Набоков: рисунок судьбы
Шрифт:
И не в первый уже раз, «особым чутьём» предвидя, что «когда-нибудь ему придётся говорить совсем иначе, не стихами ... а совсем, совсем другими, мужественными словами о своём знаменитом отце», Фёдор, из соображений «экономии творчества», избегает касаться в стихах тем, связанных с темой отца, – из-за этого он даже не включил в сборник любимое стихотворение о петербургской весне и бабочках (в тексте, тем не менее, приведённое полностью).12604 Вместе с тем, в прозе первой главы, в воспоминаниях о детстве образ отца периодически проступает, становясь как бы сопровождающей темой, предваряющей её доминирующую значимость в главе второй.12615
Переезд за город – в детстве Фёдора главное событие весны – не мог не затронуть и ещё одну, крайне болезненную теперь для него тему: неизбывную ностальгию по родным местам. Но и воображая себе маловероятную картину возвращения и какого-то, хотя бы частичного узнавания знакомых с детства окрестностей, «хотя бы потому, что глаза у меня всё-таки сделаны из того же, что тамошняя серость светлость, сырость», – герой не намерен впустую сокрушаться о том, что «ушло в даль», а, верный своему оптимистическому стоицизму, здесь и сейчас преобразует память о безвозвратном в плоды творчества.12621 Именно эта способность к творческой компенсации перенесённых утрат и обещает Фёдору в будущем оказаться «…на перевале, быть может, к счастью, о котором мне знать рано (только и знаю, что будет оно с пером в руке)».12632
«Автор нашёл верные слова для изображения ощущения при переходе в деревенскую обстановку», – снова слышим мы уже почти забытый голос рецензента, который, терпеливо и уважительно уступая последним вторжениям перебивающего его авторского «я», затем полностью цитирует его «велосипедное» стихотворение и даже присовокупляет к нему перечисление всех остальных летних детских забав, пока, наконец-то, не прорывается к завершающей критической оценке всего представленного опуса. В ней же – всё в высшей степени для автора лестное: «миниатюры, но … с … феноменально тонким мастерством … отчётлив каждый волосок … присутствие мельчайших черт … внушено порядочностью и надёжностью таланта … соблюдение автором всех пунктов художественного договора … в пределах, себе поставленных, свою стихотворную задачу Годунов-Чердынцев правильно разрешил… Каждый его стих переливается арлекином… Кому нравится в поэзии архиживописный жанр, тот полюбит эту книжечку… У, какое у автора зрение! … может быть, именно живопись, а не литература с детства обещалась ему.
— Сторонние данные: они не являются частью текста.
/-- 43_block_grid.md R212: GRID.ADDR returns base + k * block_bytes for the row-major stream index k, exactly,
and in a decode's grid the block it names lies in the mip's range, which lies below len. -/
def Obligations.GridAddrIsTheStreamAddress : Prop :=
  ∀ (s : State) (cx cy : Nat),
    exec (.gridAddr cx cy) s = .next { s with
      ret := .value (s.geom.base.toNat + (cy * s.geom.blocksX + cx) * s.geom.blockBytes) } ∧
    (GridInv s → cx < s.geom.blocksX → cy < s.geom.blocksY →
      s.geom.base.toNat + (cy * s.geom.blocksX + cx) * s.geom.blockBytes + s.geom.blockBytes ≤
        s.geom.base.toNat + s.hdr.mipLengths[0].toNat ∧
      s.geom.base.toNat + s.hdr.mipLengths[0].toNat ≤ s.len.toNat)

/-- 43_block_grid.md R213, R214, R215: a DXT1 block is a colour block; a DXT3 or DXT5 block is the colour half at
addr + 8, then the alpha half at addr. -/
def Obligations.BlockDecodersComposeTheirHalves : Prop :=
  ∀ (s : State) (addr : Nat),
    (addr + 8 ≤ s.cfg.inCap → ∃ t, exec (.decDxt1 addr) s = .next t ∧ exec (.decColor addr) s = .next t) ∧
    (addr + 16 ≤ s.cfg.inCap → ∃ u t v,
      exec (.decColor (addr + 8)) s = .next u ∧
      exec (.decDxt3 addr) s = .next t ∧ exec (.decAlpha3 addr) u = .next t ∧
      exec (.decDxt5 addr) s = .next v ∧ exec (.decAlpha5 addr) u = .next v)

/-- 43_block_grid.md R217, 20_memory.md R66: TILE.COPY writes exactly the tile pixels that lie inside the image,
each at its four OUT bytes, where those bytes exist. (Where one does not, see AbsentAddressesStopByName.) -/
def Obligations.TileCopyWritesTheClippedTile : Prop :=
  ∀ (s : State) (cx cy : Nat),
    (∀ px py : Fin 4, 4 * cx + px.val < s.geom.w.toNat → 4 * cy + py.val < s.geom.h.toNat →
      4 * ((4 * cy + py.val) * s.geom.w.toNat + (4 * cx + px.val)) + 3 < s.cfg.outCap) →
    ∃ t, exec (.tileCopy cx cy) s = .next t ∧ t = { s with outMem := t.outMem } ∧
      (∀ px py c : Fin 4, 4 * cx + px.val < s.geom.w.toNat → 4 * cy + py.val < s.geom.h.toNat →
        t.readOut (4 * ((4 * cy + py.val) * s.geom.w.toNat + (4 * cx + px.val)) + c.val) =
          s.tile[4 * (4 * py.val + px.val) + c.val]'(by omega)) ∧
      ∀ a, (∀ px py c : Fin 4, 4 * cx + px.val < s.geom.w.toNat → 4 * cy + py.val < s.geom.h.toNat →
          a ≠ 4 * ((4 * cy + py.val) * s.geom.w.toNat + (4 * cx + px.val)) + c.val) →
        t.readOut a = s.readOut a

/-- 43_block_grid.md R218, 10_state.md R40: in a decode's grid GRID.STEP decodes the block of the iterator, copies
the tile and advances in row-major order or enters DONE. At DONE the OUT bytes HOST wrote while BUSY are settled (log 15);
with none OUT is the copy's. The block is read with a draw d of the decode's own (log 8). -/
def Obligations.GridStepDecodesCopiesAdvances : Prop :=
  ∀ s : State, s.phase = .grid → GridInv s → ∃ d u v t,
    exec (blockDecoder s.geom.variant
      (s.geom.base.toNat + (s.iterY * s.geom.blocksX + s.iterX) * s.geom.blockBytes))
      { s with draws := d } = .next u ∧
    exec (.tileCopy s.iterX s.iterY) u = .next v ∧
    exec .gridStep s = .next t ∧
    (s.iterX + 1 < s.geom.blocksX → t = { v with iterX := s.iterX + 1, draws := t.draws }) ∧
    (s.iterX + 1 = s.geom.blocksX → s.iterY + 1 < s.geom.blocksY →
      t = { v with iterX := 0, iterY := s.iterY + 1, draws := t.draws }) ∧
    (s.iterX + 1 = s.geom.blocksX → s.iterY + 1 = s.geom.blocksY →
      t = { v with phase := .done, outMem := t.outMem, outBefore := [], outRaced := [], draws := t.draws } ∧
      (s.outRaced = [] → t.outMem = v.outMem))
В заключение добавим… Что ещё? Что ещё?».12643
И здесь препорученный было воображаемому идеальному читателю неукоснительный панегирик споткнулся вдвойне, усомнившись и в авторе (в себе), и в критике: «Неужто и вправду всё очаровательно дрожащее, что снилось и снится мне сквозь мои стихи, удержалось в них и замечено читателем...», – вопрос нешуточный, о главном: есть ли в стихах «ещё тот особый поэтический смысл (когда за разум зашедший ум возвращается с музыкой), который один выводит стихи в люди?».12654 Отвечать на этот вопрос герой будет в третьей главе, когда достаточно созреет, чтобы, оглянувшись, критически оценить себя прежнего.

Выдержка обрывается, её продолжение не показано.